• [DIRECTIONS FOR THIS TASK] What is needed here is an exact repetition of the records below, beginning at the line that has "(R182, R191). -/" and stopping after the line that has "WRITE_MASK (R185). -/".

::: SUPPLIED DATA

-- ==== Sys2Proof/Machine/Console.lean ====
section
/-! DEFINITION. The Console Port (chapter 9): hardware reset, the mode requests START, STOP and CLEAR, the reads that the port
gathers itself, the DEFER thresholds, the attention flags and their mask, and the frames that carry no request. -/

namespace Sys2Proof.Machine

/-! ## Hardware reset (R43, R93, R151, R186) -/

/-- A branch after hardware reset: its receive line is where the stations hold it. -/
def resetBranch (br : Branch) : Branch := { Branch.reset with line := br.line }

/-- The part after a hardware reset. What is not the part's own stays: the levels of the receive lines, the word that the
scanning receiver holds (R151), the queue of commands, and the count of free values shown (log entry 6). -/
def resetPart (s : State) : State :=
  { State.reset with
    branches := s.branches.each resetBranch
    sweep := { Sweep.reset with latched := s.sweep.latched }
    freeUsed := s.freeUsed
    pending := s.pending }

/-- HARDWARE_RESET (R43, R186). -/
def execHardwareReset (s : State) : Host.Outcome State Fault Refusal := .next (resetPart s)

/-! ## START, STOP and CLEAR (R176 to R178) -/

/-- The mode replaced. -/
def setMode (m : Mode) (s : State) : State := { s with console := { s.console with mode := m } }

/-- A RUNNING branch sets its round count to 0 and begins a round at START; any other branch begins none (R158). -/
def startBranch (b : Fin 4) (s : State) : State :=
  if (s.branches.read b).state = .running then beginRound b (changeBranch b (fun br => { br with roundCount := 0 }) s)
  else s

/-- START in CONFIG: RUN, a round on each RUNNING branch, queued console work taken if the engine is free, a refill
started where R82 allows (R158, R176). DESIGN CHOICE, log entry 36: work so taken has the whole effect of its taking (R88 to
R90) in START's event, on the result record, ENGINE_DONE and slot 0's conflict field as well. -/
def startPart (s : State) : State :=
  startRefill (takeWork ((List.finRange 4).foldl (fun t b => startBranch b t) (setMode .run s)))

/-- STOP in RUN: the engine work abandoned, the tick stopped, polling stopped on every branch, CONFIG (R92, R114, R158,
R177). -/
def stopPart (s : State) : State :=
  setMode .config ((List.finRange 4).foldl (fun t b => stopPolling b t) (stopTick (abandonWork s)))

/-- START (R176). -/
def execStart (s : State) : Host.Outcome State Fault Refusal :=
  if inRun s then accept [] s else accept [] (startPart s)

/-- STOP (R177). -/
def execStop (s : State) : Host.Outcome State Fault Refusal :=
  if inRun s then accept [] (stopPart s) else accept [] s

/-- The tables as CLEAR leaves them: every slot FREE, every zone STEADY without spares, the dynamic fields of the present
stations reset, the foreign list and the barred set empty (R42, R93, R115, R126, R127, R151, R165). -/
def emptyTables (s : State) : State :=
  setForeign []
    (emptyBarred
      { s with
        slots := Table.filled 384 .free
        zones := Table.filled 16 { clearing := none, spares := [] }
        stations := s.stations.each (Option.map Station.fresh) })

/-- CLEAR: the actions of STOP in RUN, in CONFIG the engine work abandoned, then the tables emptied (R178). -/
def clearPart (s : State) : State := emptyTables (if inRun s then stopPart s else abandonWork s)

/-- CLEAR (R178). -/
def execClear (s : State) : Host.Outcome State Fault Refusal := accept [] (clearPart s)

/-! ## Reads (R175, R182) -/

/-- The slot is ACTIVE. -/
def Slot.isActive (x : Slot) : Bool :=
  match x with
  | .owned o => o.state == .active
  | .free => false
  | .pinned _ => false
  | .spare _ => false

/-- The slot is STALE. -/
def Slot.isStale (x : Slot) : Bool :=
  match x with
  | .owned o => o.state != .active
  | .free => false
  | .pinned _ => false
  | .spare _ => false

/-- The slot is SPARE. -/
def Slot.isSpare (x : Slot) : Bool :=
  match x with
  | .spare _ => true
  | .free => false
  | .owned _ => false
  | .pinned _ => false

/-- The sum of all stations' held counts (R182). -/
def heldSum (s : State) : Nat :=
  (s.stations.toList.map fun x =>
      match x with
      | some st => st.held
      | none => 0).sum

/-- The five slot counts, FREE to SPARE (R182, R191). -/
def slotCounts (s : State) : List Nat :=
  [s.slots.countWith Slot.isFree, s.slots.countWith Slot.isActive, s.slots.countWith Slot.isStale,
    s.slots.countWith Slot.isPinned, s.slots.countWith Slot.isSpare]

/-- READ_COUNTS (R182). -/
def execReadCounts (s : State) : Host.Outcome State Fault Refusal :=
  accept
    ([modeCode s.console.mode, byteOf s.engine.queue.length, markOf s.engine.defer, markOf s.console.openRequest] ++
      splitWord s.epoch ++ (slotCounts s).flatMap wordOf ++ wordOf (heldSum s)) s

/-- READ_TIMING (R175). -/
def execReadTiming (s : State) : Host.Outcome State Fault Refusal :=
  accept
    ([periodCode s.timing.period, byteOf s.timing.lease] ++ wordOf s.timing.hold ++
      [byteOf s.timing.moveTime, byteOf s.engine.upper, byteOf s.engine.lower]) s

/-! ## The DEFER thresholds (R69) -/

/-- The thresholds written, a lower one at or above the upper clamped to the upper less one, and the DEFER flag compared
with them (R69). -/
def writeThresholds (upper lower : Nat) (s : State) : State :=
  deferClear (deferSet { s with engine := { s.engine with upper := upper, lower := min lower (upper - 1) } })

/-- WRITE_DEFER (R69). -/
def execWriteDefer (upper lower : Byte) (s : State) : Host.Outcome State Fault Refusal :=
  if 1 ≤ upper.toNat ∧ upper.toNat ≤ Config.queueCapacity then
    accept [] (writeThresholds upper.toNat lower.toNat s)
  else deny .range s

/-! ## Attention (R184, R185) -/

/-- Every attention flag is cleared (R184). -/
def clearFlags (s : State) : State := { s with console := { s.console with flags := 0 } }

/-- READ_ATTENTION (R184). -/
def execReadAttention (s : State) : Host.Outcome State Fault Refusal :=
  accept [s.console.flags, s.console.mask] (clearFlags s)

/-- WRITE_MASK (R185). -/
def execWriteMask (mask : Byte) (s : State) : Host.Outcome State Fault Refusal :=
  accept [] { s with console := { s.console with mask := mask } }

/-! ## Frames without a request (R173, R174) -/

/-- UNKNOWN_REQUEST_CODE (R173): answered UNKNOWN; a code that names a request is no such frame, and nothing happens
(log entry 21). -/
def execUnknownRequestCode (code : Byte) (s : State) : Host.Outcome State Fault Refusal :=
  if (requestReader code.toNat).isNone then deny .unknown s else .next s

/-- CHIP_SELECT_RELEASED_EARLY (R174): nothing is taken, nothing changes and no status is given. -/
def execChipSelectReleasedEarly (_received : List Byte) (s : State) : Host.Outcome State Fault Refusal :=
  .next { s with console := { s.console with response := [] } }

end Sys2Proof.Machine
end

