/-! ## Answer queues (R168) -/

/-- The item that the poll in progress on a branch carries, while its station is not gone. -/
def Activity.carries? (a : Activity) : Option PollItem :=
  match a with
  | .sending p => if p.stationGone then none else some p.item
  | .listening p _ _ => if p.stationGone then none else some p.item
  | .idle => none
  | .inRound _ => none
  | .quiet _ => none
  | .gap _ => none

/-- The item is an answer. -/
def PollItem.isAnswer (i : PollItem) : Bool :=
  match i with
  | .answer _ => true
  | .nothing => false
  | .resync => false
  | .notice _ => false

/-- With open requests, the mode and the branches as they should be: the answers waiting and the open request of a station number at most 2, and at
most 1 beside an answer that a poll in progress carries, which is the head of the queue. -/
structure AnswersSound (s : State) : Prop where
  requests : OpenSound s
  link : ModeSound s
  room : ∀ r st, s.stations.read r = some st → st.answers.length + stationWork s.engine r ≤ 2
  carried : ∀ b r st, (s.branches.read b).activity.polled? = some r → s.stations.read r = some st →
    ∀ a, (s.branches.read b).activity.carries? = some (.answer a) → st.answers.head? = some a
  free : ∀ b r st i, (s.branches.read b).activity.polled? = some r → s.stations.read r = some st →
    (s.branches.read b).activity.carries? = some i → i.isAnswer = false →
    st.answers.length + stationWork s.engine r ≤ 1

/-! ## Leases (R26, R100 to R102) -/

/-- With owners as they should be: an owned slot is ACTIVE exactly while its owner's lease is CURRENT, and a LAPSED
station's lease counter stands at 0. -/
structure LeaseSound (s : State) : Prop where
  owners : OwnersSound s
  states : ∀ i o st, s.slots.read i = .owned o → s.stations.read o.station = some st →
    (o.state = .active ↔ st.leaseState = .current)
  counters : ∀ r st, s.stations.read r = some st → st.leaseState = .lapsed → st.lease.count = 0

/-! ## What the records hold (R20, R23, R73, R91, R116, R134, R145) -/

/-- A running counter holds at least one tick and no more than its field can. -/
def TickCounter.within (limit : Nat) (c : TickCounter) : Prop := 1 ≤ c.count ∧ c.count ≤ limit

/-- A slot's fields lie in R20's ranges. -/
def Slot.inRange (x : Slot) : Prop :=
  match x with
  | .free => True
  | .owned o =>
    o.frequency < 9120 ∧ labelValid o.label = true ∧
      (∀ w, o.move = some w → w.pending < 9120 ∧ w.counter.within 255) ∧
      ∀ h, o.state = .stale (some h) → h.within 65535
  | .pinned p => p.frequency < 9120 ∧ labelValid p.label = true
  | .spare r => r.frequency < 9120

/-- The index of console work lies on the grid and a pin's label is a label. -/
def Work.inRange (w : Work) : Prop :=
  match w with
  | .check k => k.index < 9120
  | .pin k => k.index < 9120 ∧ labelValid k.label = true
  | .request _ => True
  | .move _ => True
  | .audit => True

/-- A search has made at most two re-searches, and its found candidate lies on the grid. -/
def SearchContext.inRange (c : SearchContext) : Prop :=
  c.research ≤ 2 ∧
    match c.stage with
    | .walking => True
    | .found f => f < 9120
    | .retestDue f => f < 9120
    | .retested f => f < 9120

/-- The same of the foreground work; an audit under way has a slot left to visit, and no more flagged than visited. -/
def Foreground.inRange (f : Foreground) : Prop :=
  match f with
  | .request _ c => c.inRange
  | .move _ c => c.inRange
  | .pin k c => k.index < 9120 ∧ labelValid k.label = true ∧ c.inRange
  | .audit n flagged => n < 384 ∧ flagged ≤ n

/-- A foreign entry's fields lie in R145's ranges. -/
def ForeignEntry.inRange (e : ForeignEntry) : Prop :=
  e.index < 9120 ∧ e.peak ≤ 255 ∧ 1 ≤ e.hits ∧ e.hits ≤ 4 ∧ e.misses ≤ 7

/-- With the plan and the settings in their ranges: every record, counter and piece of work holds values of its field. -/
structure RecordsInRange (s : State) : Prop where
  plan : PlanSound s.plan
  settings : SettingsSound s
  slots : ∀ i, (s.slots.read i).inRange
  clearing : ∀ z c, (s.zones.read z).clearing = some c → c.within 65535
  leases : ∀ r st, s.stations.read r = some st → st.lease.count ≤ 255
  queue : ∀ w ∈ s.engine.queue, w.inRange
  foreground : ∀ f, s.engine.foreground = some f → f.inRange
  background : ∀ b, s.engine.background = some b → b.context.inRange
  foreign : ∀ e ∈ s.sweep.foreign, e.inRange
  cursor : s.sweep.cursor < 9120
  last : ∀ level index, s.sweep.last = some (level, index) → level ≤ 255 ∧ index < 9120

/-! ## The counted-carrier set (R29, R51, R53) -/

/-- An element of the counted-carrier set, less those of a slot left out: the frequency of a counted slot or its pending
index, with the slot's zone and profile. -/
def isCarrier (s : State) (leftOut : Option (Fin 384)) (c : Carrier) : Prop :=
  some c.slot ≠ leftOut ∧
    match s.slots.read c.slot with
    | .free => False
    | .owned o =>
      c.zone = o.zone ∧ c.profile = o.profile ∧
        (if c.isPending then ∃ w, o.move = some w ∧ c.index = w.pending else c.index = o.frequency)
    | .pinned p => c.zone = p.zone ∧ c.profile = p.profile ∧ c.isPending = false ∧ c.index = p.frequency
    | .spare r => c.zone = r.zone ∧ c.profile = r.profile ∧ c.isPending = false ∧ c.index = r.frequency

/-- Carrier order: ascending slot number, and in one slot the frequency before the pending index. -/
def carrierBefore (a b : Carrier) : Prop :=
  a.slot < b.slot ∨ (a.slot = b.slot ∧ a.isPending = false ∧ b.isPending = true)

/-! ## Searches rest on passing evaluations (R73, R75) -/

/-- The candidate that the next completion of a search will record, if it is free to: found or re-tested with no advance
of the epoch since. -/
def SearchContext.ready? (c : SearchContext) : Option Nat :=
  if c.moved then none
  else
    match c.stage with
    | .walking => none
    | .found f => some f
    | .retestDue _ => none
    | .retested f => some f
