-- ==== Sys2Proof/Certificates/Slice0/Obligations.lean ====
section
/-! DEFINITION. The statements for the provers, in the order of the manual's chapters; the last two sections hold what every
step keeps and what the kept facts give. -/

open Sys2Proof Sys2Proof.Machine

/-! ## The step and the reset -/

/-- One step takes the command at the front of the queue and is exec of it with the rest of the queue waiting; with an empty
queue the block idles (log entry 1: the idling is the model's choice). -/
def Obligations.StepRunsTheFrontCommand : Prop :=
  (∀ (c : Instr) (rest : List Instr) (s : State), s.pending = c :: rest → step s = exec c { s with pending := rest }) ∧
    ∀ s : State, s.pending = [] → step s = .next s

/-- Every command completes in every state, and leaves the queue of waiting commands alone. The manual says only that each step
is taken whole: that an event which is not due answers the state unchanged, that a hardware reset keeps the queue, and that a
command for an unknown request code answers even where its code names a request are the model's choices (log entries 2, 6
and 21). -/
def Obligations.EveryCommandCompletes : Prop :=
  ∀ (c : Instr) (s : State), ∃ t, exec c s = .next t ∧ t.pending = s.pending

/-- HARDWARE_RESET gives the state after reset, and that state holds the values that the manual states, item by item (R5, R9,
R12, R18, R43, R93, R115, R126, R134, R135, R155, R156, R158, R165, R186). What is not the part's own stays: the levels of
the receive lines, the word in the scanning receiver, the queue of commands and the model's count of free values (log
entry 6). -/
def Obligations.HardwareResetRestoresTheResetState : Prop :=
  (∀ s : State, exec .hardwareReset s = .next
    { State.reset with
      branches := s.branches.each fun br => { Branch.reset with line := br.line }
      sweep := { Sweep.reset with latched := s.sweep.latched }
      freeUsed := s.freeUsed
      pending := s.pending }) ∧
  let s := State.reset
  (∀ p, s.plan.profiles.read p = { defined := false, low := 0, high := 9119, step := 1, c := 1, p3 := 0, p5 := 0 }) ∧
    (∀ z, s.plan.zones.read z = { zlo := 0, zhi := 9119, depth := 0, spareProfile := 0, clearTime := 120 }) ∧
    (∀ a b, (s.plan.coupling.read a).read b = if a = b then Coupling.shared else Coupling.isolated) ∧
    s.plan.exclusions = [] ∧ s.plan.g = 4 ∧ s.plan.fg = 8 ∧
    (∀ i, s.slots.read i = .free) ∧ s.epoch = 0 ∧
    s.timing = { period := .s1, lease := 30, hold := 0, moveTime := 60 } ∧
    (∀ b, (s.branches.read b).rate = .b115200 ∧ (s.branches.read b).turnoff = .bits1 ∧
      (s.branches.read b).window = 4 ∧ (s.branches.read b).gap = 10 ∧ (s.branches.read b).debounce = 20 ∧
      (s.branches.read b).state = .disabled ∧ (s.branches.read b).roundCount = 0 ∧ (s.branches.read b).txen = false) ∧
    (∀ r, s.stations.read r = none) ∧
    (∀ z, s.zones.read z = { clearing := none, spares := [] }) ∧
    s.sweep.activity = none ∧ s.sweep.cursor = 0 ∧ s.sweep.last = none ∧ s.sweep.foreign = [] ∧
    s.sweep.config =
      { lo := 0, hi := 9119, step := 4, settle := 20, threshold := 64, hysteresis := 6, k := 2, m := 3, e := 2, gap := 50,
        offset := 0, scale := 1 } ∧
    s.engine.queue = [] ∧ s.engine.foreground = none ∧ s.engine.background = none ∧
    (∀ z, s.engine.barred.read z = false) ∧ s.engine.upper = 18 ∧ s.engine.lower = 10 ∧ s.engine.defer = false ∧
    s.console.mode = .config ∧ s.console.openRequest = false ∧ s.console.result = { number := 0, entry := none } ∧
    s.console.flags = 0 ∧ s.console.mask = 0xFF ∧ attnLow s = false

/-- The state after reset meets every invariant stated below. -/
def Obligations.ResetStateIsSound : Prop :=
  let s := State.reset
  Limits s ∧ SettingsSound s ∧ AnswersSound s ∧ ClearingSound s ∧ SuspectSound s ∧ LeaseSound s ∧ RecordsInRange s ∧
    PassingSound s ∧ RefillsStarted s ∧ ModeSound s

/-! ## The bytes of a request (R172, R174, R187, R191, R192) -/

/-- Reading the bytes of a command that can be sent gives that command back, whatever bytes the host clocks in after its
parameters; and a frame released before the last parameter byte asks for nothing. -/
def Obligations.RequestBytesRoundTrip : Prop :=
  (∀ (c : Instr) (bytes : List Byte), c.wellFormed = true → encodeFrame c = some bytes → decodeFrame bytes = c) ∧
    ∀ (c : Instr) (bytes : List Byte), c.wellFormed = true → encodeFrame c = some bytes →
      (∀ received, c ≠ .chipSelectReleasedEarly received) →
      (∀ extra, decodeFrame (bytes ++ extra) = c) ∧
        ∀ first rest, bytes = first ++ rest → rest ≠ [] → decodeFrame first = .chipSelectReleasedEarly first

::::::

• [RESPONSE TO THIS TASK]
/-- The five slot counts, FREE to SPARE (R182, R191). -/
def slotCounts (s : State) : List Nat :=
  [s.slots.countWith Slot.isFree, s.slots.countWith Slot.isActive, s.slots.countWith Slot.isStale,
    s.slots.countWith Slot.isPinned, s.slots.countWith Slot.isSpare]

/-- READ_COUNTS (R182). -/
def execReadCounts (s : State) : Host.Outcome State Fault Refusal :=
  accept
    ([modeCode s.console.mode, byteOf s.engine.queue.length, markOf s.engine.defer, markOf s.console.openRequest] ++
      splitWord s.epoch ++ (slotCounts s).flatMap wordOf ++ wordOf (heldSum s)) s

/-- READ_TIMING (R175). -/
def execReadTiming (s : State) : Host.Outcome State Fault Refusal :=
  accept
    ([periodCode s.timing.period, byteOf s.timing.lease] ++ wordOf s.timing.hold ++
      [byteOf s.timing.moveTime, byteOf s.engine.upper, byteOf s.engine.lower]) s

/-! ## The DEFER thresholds (R69) -/

/-- The thresholds written, a lower one at or above the upper clamped to the upper less one, and the DEFER flag compared
with them (R69). -/
def writeThresholds (upper lower : Nat) (s : State) : State :=
  deferClear (deferSet { s with engine := { s.engine with upper := upper, lower := min lower (upper - 1) } })

/-- WRITE_DEFER (R69). -/
def execWriteDefer (upper lower : Byte) (s : State) : Host.Outcome State Fault Refusal :=
  if 1 ≤ upper.toNat ∧ upper.toNat ≤ Config.queueCapacity then
    accept [] (writeThresholds upper.toNat lower.toNat s)
  else deny .range s

/-! ## Attention (R184, R185) -/

/-- Every attention flag is cleared (R184). -/
def clearFlags (s : State) : State := { s with console := { s.console with flags := 0 } }

/-- READ_ATTENTION (R184). -/
def execReadAttention (s : State) : Host.Outcome State Fault Refusal :=
  accept [s.console.flags, s.console.mask] (clearFlags s)

/-- WRITE_MASK (R185). -/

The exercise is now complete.